Supplied records:

========================================

-- ==== Sys2Proof/Machine/Core.lean ====
section
/-! DEFINITION. The machine behind the host's interface. -/

def Sys2Proof.core : Host.Core :=
  { State := Sys2Proof.Machine.State, Fault := Sys2Proof.Machine.Fault,
    Refusal := Sys2Proof.Machine.Refusal, step := Sys2Proof.Machine.step,
    reset := Sys2Proof.Machine.State.reset }
end

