/-! ### One step -/

/-- With nothing in flight, a cycle retires its instruction at once, and the register it writes is the sequential
machine's. -/
theorem exec_eq_retiredAtOnce_seqExec (h : s.CoreWF) (hc : s.count = 0) (hi : i.wellFormed s.cfg.nregs = true)
    (hne : i ≠ .halt) :
    ∃ op rd vj vk v, exec i s = .next (retiredAtOnce op rd vj vk v s) ∧ s.rf.set rd.toNat v = seqExec i s.rf := by
  have hrr : ∀ op rd rj rk, kindOf i = some op → destOf i = some rd →
      operandsOf i s = some (resolve s rj, resolve s rk) →
      exec i s = .next (retiredAtOnce op.code rd (s.regAt rj) (s.regAt rk)
        (compute op (s.regAt rj) (s.regAt rk)) s) := by
    intro op rd rj rk hop hrd hjk
    rw [resolve_of_count_eq_zero h hc, resolve_of_count_eq_zero h hc] at hjk
    exact exec_eq_retiredAtOnce h hc hi hop hrd hjk
  cases i with
  | add rd rj rk => exact ⟨_, rd, _, _, _, hrr .add rd rj rk rfl rfl rfl, rfl⟩
  | sub rd rj rk => exact ⟨_, rd, _, _, _, hrr .sub rd rj rk rfl rfl rfl, rfl⟩
  | mul rd rj rk => exact ⟨_, rd, _, _, _, hrr .mul rd rj rk rfl rfl rfl, rfl⟩
  | div rd rj rk => exact ⟨_, rd, _, _, _, hrr .div rd rj rk rfl rfl rfl, rfl⟩
  | loadImm rd imm => exact ⟨_, rd, _, _, _, exec_eq_retiredAtOnce (op := .loadImm) h hc hi rfl rfl rfl, rfl⟩
  | halt => exact absurd rfl hne

/-- A step before the instruction `i` applies it and stands before the next one. -/
theorem State.Before.exists_step (h : s.Before (i :: is)) :
    ∃ t : State, step s = .next t ∧ t.Before is ∧ t.rf = seqExec i s.rf ∧
      t.pc.toNat = s.pc.toNat + 1 ∧ t.cycle = s.cycle + 1 := by
  obtain ⟨hs, h9⟩ := h.wf
  obtain ⟨w, hw, hd, hne, hprog⟩ := h.exists_word
  obtain ⟨op, rd, vj, vk, v, hexec, hrf⟩ :=
    exec_eq_retiredAtOnce_seqExec hs h.empty (decode_ok_wellFormed hd) hne
  obtain ⟨hsame, -⟩ := stepRunsTheDecodedInstruction s w i h.wf hw hd
  have hstep : step s = .next (retiredAtOnce op rd vj vk v s) := hsame.trans hexec
  have hpc : (s.pc + 1).toNat = s.pc.toNat + 1 := by
    have hword := isHaltWord_eq_false_of_decode hd hne
    obtain ⟨-, -, -, -, him, -⟩ := hs.shape
    rw [BitVec.toNat_add]
    exact Nat.mod_eq_of_lt ((pc_succ_lt_of_not_halt h9 hw hword).trans_le him)
  refine ⟨_, hstep, ⟨stepKeepsWellFormed s _ h.wf hstep, h.empty, ?_⟩, hrf, hpc, rfl⟩
  rw [← hpc] at hprog
  exact hprog

/-! ### Runs -/

/-- A run of as many steps as `is` has applies `is` in order and stands before the rest of the program. -/
theorem State.Before.exists_run (h : s.Before (is ++ js)) :
    ∃ t : State, Host.Core.run Sys2Proof.core is.length s = .next t ∧ t.Before js ∧ t.rf = seqRun is s.rf ∧
      t.pc.toNat = s.pc.toNat + is.length ∧ t.cycle = s.cycle + BitVec.ofNat 32 is.length := by
  induction is generalizing s with
  | nil => exact ⟨s, coreRun_zero s, h, rfl, rfl, (BitVec.add_zero _).symm⟩
  | cons i is ih =>
    obtain ⟨u, hstep, hu, hrf, hpc, hcycle⟩ := h.exists_step
    obtain ⟨t, hrun, ht, hrf', hpc', hcycle'⟩ := ih hu
    refine ⟨t, (coreRun_of_step_next hstep is.length).trans hrun, ht, ?_, ?_, ?_⟩
    · rw [hrf', hrf]
      rfl
    · rw [hpc', hpc, List.length_cons]
      omega
    · rw [hcycle', hcycle, List.length_cons, BitVec.ofNat_add]
      ac_rfl

/-- Settles O54: the run to the end of the program stands before no instruction. -/
theorem sequentialFromEmptyRob : Obligations.SequentialFromEmptyRob := by
  intro s is h hc hprog
  have hbefore : s.Before (is ++ []) := ⟨h, hc, by rwa [List.append_nil]⟩
  obtain ⟨t, hrun, ht, hrf, hpc, hcycle⟩ := hbefore.exists_run
  exact ⟨t, hrun, hrf, hpc, hcycle, ht.empty, ht.haltNext_of_nil⟩
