-- ==== Sys2Proof/WellFormed.lean ====
section
/-! DEFINITION. Which instructions are well formed: one row per opcode says which forms, types and fields its entry
accepts (R55-R62, R65 and the entries), and `Instr.wf` checks an instruction against its row. The checks that need the
front end or an operand's value (INS.UNIT, INS.QDIR, R63 orders 4, 6, 7) belong to the meanings. -/
namespace Sys2Proof

/-- Front ends on which an opcode is eligible (R65). -/
inductive FrontEnds where
  | both | a | x
  deriving DecidableEq, Repr

/-- What a register field names (R53, R58, R62). `none`: unused, must be 0. `src`, `dst`: the scalar namespace of R58.
`reg`: s0-s31 or g0-g15 (R206, R193). `pair`: an even register naming two (R132, R364). `dstNoQ`, `srcNoQ`: no queue
(R370, R371). `quad`: the first of four registers (R315). `vec`: v0-v31. `maskDst`: m1-m7. `slide`: 1-24 (R196).
`bq`: the code of bq (R189). `any`: fixed by the entry's function, see `Instr.extraOk`. -/
inductive Role where
  | none | src | dst | reg | pair | dstNoQ | srcNoQ | quad | vec | maskDst | slide | bq | any
  deriving DecidableEq, Repr

/-- One row of the instruction set: what the entry of an opcode accepts. -/
structure OpSpec where
  op     : BitVec 8
  fe     : FrontEnds := .both
  word   : Bool := true
  ext    : Bool := true
  lit    : Bool := false
  extLit : Bool := false
  tys    : List Nat := [0]
  defTy  : BitVec 6 := 0
  rm     : Bool := false
  sc     : Bool := false
  defSc  : BitVec 3 := 0
  f2     : Bool := false
  sat    : Bool := false
  subMax : Nat := 0
  fnMax  : Nat := 0
  imm    : Bool := false
  off    : Bool := false
  a      : Role := .none
  b      : Role := .none
  c      : Role := .none
  /-- C has a role for some functions only; for the others it may hold 0 or 48 (R204, R55). -/
  cIdle  : Bool := false
  d      : Role := .none
  m      : Bool := false
  deriving DecidableEq, Repr

/-- i8-i64, n8-n64 (R60). -/
def ints : List Nat := [0, 1, 2, 3, 4, 5, 6, 7]
/-- The vector integer types of R228. -/
def vecInts : List Nat := [0, 1, 2, 4, 5, 6]
/-- The vector float types of R228. -/
def vecFloats : List Nat := [8, 9, 10]
/-- The vector types of R228. -/
def vecTypes : List Nat := [0, 1, 2, 4, 5, 6, 8, 9, 10]
/-- VCVT's sources and destinations (R235). -/
def cvtTypes : List Nat := [0, 1, 2, 4, 5, 6, 8, 9, 10, 11, 12, 13]
/-- The types of VRED and VSCAN (R243, R244). -/
def redTypes : List Nat := [2, 6, 8]
/-- FOP's types, FN 8 and 9 (R221). -/
def fopTypes : List Nat := [0, 1, 2, 3, 4, 5, 6, 7, 8, 9, 10, 11, 12, 13]
/-- The types a memory access accepts (R284, R289, R290). -/
def memTypes : List Nat := [0, 1, 2, 3, 4, 5, 6, 7, 8, 9, 10, 11, 12]
/-- TY of the windowed vector accesses (R287, R288): 0, or fp8e4 and fp8e5 for f8d. -/
def winTypes : List Nat := [0, 11, 12]
/-- TY of VSTL: as `winTypes`, and the source types through pln (R287). DESIGN CHOICE (log 34): R36 and R287 list no source types of a
plane write; the model takes every type of at most 32 bits, fp4, fp8e4 and fp8e5 among them, and fp4b. -/
def laneTypes : List Nat := [0, 1, 2, 4, 5, 6, 8, 9, 10, 11, 12, 13, 14]
/-- The types of kind add (R299). -/
def arithTypes : List Nat := [2, 6, 3, 7, 8, 9]
/-- The types of AMO, CAS, SIGNAL and WAITSIG (R364, R382). -/
def atomTypes : List Nat := [2, 6, 3, 7]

========================================

Your assignment: Quote verbatim the opening lines of the listing above, ending with the line where "machine's. -/" appears; include both endpoints and nothing more.

Response:
-- ==== Sys2Proof/Machine/Core.lean ====
section
/-! DEFINITION. The machine behind the host's interface. -/

def Sys2Proof.core : Host.Core :=
  { State := Sys2Proof.Machine.State, Fault := Sys2Proof.Machine.Fault,
    Refusal := Sys2Proof.Machine.Refusal, step := Sys2Proof.Machine.step,
    reset := Sys2Proof.Machine.State.reset }
end

/-! ### One step -/

/-- With nothing in flight, a cycle retires its instruction at once, and the register it writes is the sequential
machine's. -/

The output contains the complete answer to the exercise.